#### PROBLEM DETAILS
Please copy each line below that contains the word "KeySize".

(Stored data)

= Beginning of Section =

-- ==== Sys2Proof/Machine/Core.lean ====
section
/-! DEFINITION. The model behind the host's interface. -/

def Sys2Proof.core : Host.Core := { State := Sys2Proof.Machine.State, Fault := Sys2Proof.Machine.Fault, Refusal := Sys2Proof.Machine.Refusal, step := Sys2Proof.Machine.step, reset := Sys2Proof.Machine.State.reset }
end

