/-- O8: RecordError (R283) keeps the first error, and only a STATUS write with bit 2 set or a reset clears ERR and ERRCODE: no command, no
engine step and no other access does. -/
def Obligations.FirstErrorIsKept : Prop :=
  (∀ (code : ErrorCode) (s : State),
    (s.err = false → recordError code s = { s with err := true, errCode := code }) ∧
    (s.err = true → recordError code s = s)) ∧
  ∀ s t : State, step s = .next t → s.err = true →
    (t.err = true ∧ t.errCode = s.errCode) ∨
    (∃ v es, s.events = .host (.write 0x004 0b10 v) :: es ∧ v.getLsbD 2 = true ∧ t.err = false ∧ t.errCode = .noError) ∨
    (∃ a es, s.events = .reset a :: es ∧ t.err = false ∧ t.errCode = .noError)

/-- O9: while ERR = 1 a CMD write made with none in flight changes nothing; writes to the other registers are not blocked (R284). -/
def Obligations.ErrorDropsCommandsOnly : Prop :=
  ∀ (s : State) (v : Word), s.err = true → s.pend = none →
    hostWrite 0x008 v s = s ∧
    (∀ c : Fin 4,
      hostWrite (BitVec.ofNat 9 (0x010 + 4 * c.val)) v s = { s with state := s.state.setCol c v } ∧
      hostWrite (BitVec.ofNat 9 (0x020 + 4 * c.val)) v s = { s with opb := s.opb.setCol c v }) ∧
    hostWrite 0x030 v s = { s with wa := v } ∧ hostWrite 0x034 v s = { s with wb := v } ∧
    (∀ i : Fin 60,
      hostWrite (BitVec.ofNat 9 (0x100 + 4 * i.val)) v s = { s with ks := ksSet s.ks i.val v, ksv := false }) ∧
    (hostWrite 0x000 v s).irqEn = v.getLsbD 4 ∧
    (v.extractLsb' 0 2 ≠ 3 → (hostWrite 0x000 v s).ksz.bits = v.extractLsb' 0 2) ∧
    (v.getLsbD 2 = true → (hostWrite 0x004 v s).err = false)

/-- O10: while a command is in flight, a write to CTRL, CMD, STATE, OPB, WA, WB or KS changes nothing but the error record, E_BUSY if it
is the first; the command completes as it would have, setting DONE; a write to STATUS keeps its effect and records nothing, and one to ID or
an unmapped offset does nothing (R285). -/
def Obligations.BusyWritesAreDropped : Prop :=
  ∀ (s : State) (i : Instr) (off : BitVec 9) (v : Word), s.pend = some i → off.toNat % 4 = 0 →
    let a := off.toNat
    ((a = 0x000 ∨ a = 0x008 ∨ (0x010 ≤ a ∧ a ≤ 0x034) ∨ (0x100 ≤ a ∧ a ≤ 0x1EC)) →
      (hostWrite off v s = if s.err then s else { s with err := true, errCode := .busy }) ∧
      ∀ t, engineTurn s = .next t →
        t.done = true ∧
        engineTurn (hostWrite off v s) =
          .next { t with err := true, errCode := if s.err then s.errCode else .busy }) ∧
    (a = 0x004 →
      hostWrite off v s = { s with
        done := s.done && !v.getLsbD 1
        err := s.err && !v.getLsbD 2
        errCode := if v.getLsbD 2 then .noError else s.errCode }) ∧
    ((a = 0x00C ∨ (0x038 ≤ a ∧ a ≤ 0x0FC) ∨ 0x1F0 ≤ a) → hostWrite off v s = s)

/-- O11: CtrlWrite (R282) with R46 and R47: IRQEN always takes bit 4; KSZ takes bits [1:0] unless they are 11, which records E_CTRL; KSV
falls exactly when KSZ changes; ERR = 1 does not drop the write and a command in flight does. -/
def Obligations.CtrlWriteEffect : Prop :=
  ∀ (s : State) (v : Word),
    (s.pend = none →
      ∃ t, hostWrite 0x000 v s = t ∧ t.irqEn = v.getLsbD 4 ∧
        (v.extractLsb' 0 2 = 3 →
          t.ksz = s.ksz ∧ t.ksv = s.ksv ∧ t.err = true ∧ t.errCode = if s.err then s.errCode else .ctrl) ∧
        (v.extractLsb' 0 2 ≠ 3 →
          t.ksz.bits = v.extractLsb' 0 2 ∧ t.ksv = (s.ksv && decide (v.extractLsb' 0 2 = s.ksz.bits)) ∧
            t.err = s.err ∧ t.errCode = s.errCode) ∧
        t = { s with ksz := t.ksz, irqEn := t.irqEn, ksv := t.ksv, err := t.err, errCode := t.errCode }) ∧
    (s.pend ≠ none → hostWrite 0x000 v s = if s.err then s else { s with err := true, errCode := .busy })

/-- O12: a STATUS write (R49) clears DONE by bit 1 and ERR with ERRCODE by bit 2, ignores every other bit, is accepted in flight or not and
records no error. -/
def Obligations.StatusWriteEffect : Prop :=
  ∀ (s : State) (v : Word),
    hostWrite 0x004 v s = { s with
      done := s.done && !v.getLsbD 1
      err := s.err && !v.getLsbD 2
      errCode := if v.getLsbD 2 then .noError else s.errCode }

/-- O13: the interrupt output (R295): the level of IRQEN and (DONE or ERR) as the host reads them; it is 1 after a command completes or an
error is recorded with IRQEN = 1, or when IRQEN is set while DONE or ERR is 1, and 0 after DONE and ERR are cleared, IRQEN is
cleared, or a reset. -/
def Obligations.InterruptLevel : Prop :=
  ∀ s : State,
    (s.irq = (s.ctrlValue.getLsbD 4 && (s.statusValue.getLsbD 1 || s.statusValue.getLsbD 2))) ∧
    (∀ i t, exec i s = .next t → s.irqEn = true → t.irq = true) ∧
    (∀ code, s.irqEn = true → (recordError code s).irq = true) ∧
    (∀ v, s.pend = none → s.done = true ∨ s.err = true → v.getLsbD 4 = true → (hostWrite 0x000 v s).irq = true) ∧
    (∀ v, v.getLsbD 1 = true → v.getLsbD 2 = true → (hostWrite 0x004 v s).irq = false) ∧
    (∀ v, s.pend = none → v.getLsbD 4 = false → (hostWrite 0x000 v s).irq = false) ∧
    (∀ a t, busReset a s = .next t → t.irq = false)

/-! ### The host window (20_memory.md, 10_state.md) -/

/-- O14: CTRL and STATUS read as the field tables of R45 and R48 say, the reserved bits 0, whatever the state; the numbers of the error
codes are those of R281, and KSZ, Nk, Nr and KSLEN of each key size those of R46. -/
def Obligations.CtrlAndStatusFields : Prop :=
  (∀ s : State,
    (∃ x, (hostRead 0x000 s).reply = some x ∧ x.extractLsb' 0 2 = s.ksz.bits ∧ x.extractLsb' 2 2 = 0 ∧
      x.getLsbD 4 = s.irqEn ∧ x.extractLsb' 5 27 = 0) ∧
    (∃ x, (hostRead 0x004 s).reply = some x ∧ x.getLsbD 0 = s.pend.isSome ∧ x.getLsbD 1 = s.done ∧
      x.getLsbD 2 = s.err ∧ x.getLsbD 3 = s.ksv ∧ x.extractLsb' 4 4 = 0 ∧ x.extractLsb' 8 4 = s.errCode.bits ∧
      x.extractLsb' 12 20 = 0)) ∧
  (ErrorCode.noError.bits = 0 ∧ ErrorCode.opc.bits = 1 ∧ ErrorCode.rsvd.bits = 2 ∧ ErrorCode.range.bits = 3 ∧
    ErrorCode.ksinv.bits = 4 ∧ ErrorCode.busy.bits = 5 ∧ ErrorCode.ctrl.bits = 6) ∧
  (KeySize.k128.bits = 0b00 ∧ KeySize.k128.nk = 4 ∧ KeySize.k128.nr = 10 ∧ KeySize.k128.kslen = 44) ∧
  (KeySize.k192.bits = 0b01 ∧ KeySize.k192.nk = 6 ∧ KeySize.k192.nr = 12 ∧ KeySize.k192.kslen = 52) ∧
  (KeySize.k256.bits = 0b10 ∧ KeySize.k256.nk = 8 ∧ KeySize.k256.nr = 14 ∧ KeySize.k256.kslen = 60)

= End of Section =

#### RESPONSE
  (KeySize.k128.bits = 0b00 ∧ KeySize.k128.nk = 4 ∧ KeySize.k128.nr = 10 ∧ KeySize.k128.kslen = 44) ∧
  (KeySize.k192.bits = 0b01 ∧ KeySize.k192.nk = 6 ∧ KeySize.k192.nr = 12 ∧ KeySize.k192.kslen = 52) ∧
  (KeySize.k256.bits = 0b10 ∧ KeySize.k256.nk = 8 ∧ KeySize.k256.nr = 14 ∧ KeySize.k256.kslen = 60)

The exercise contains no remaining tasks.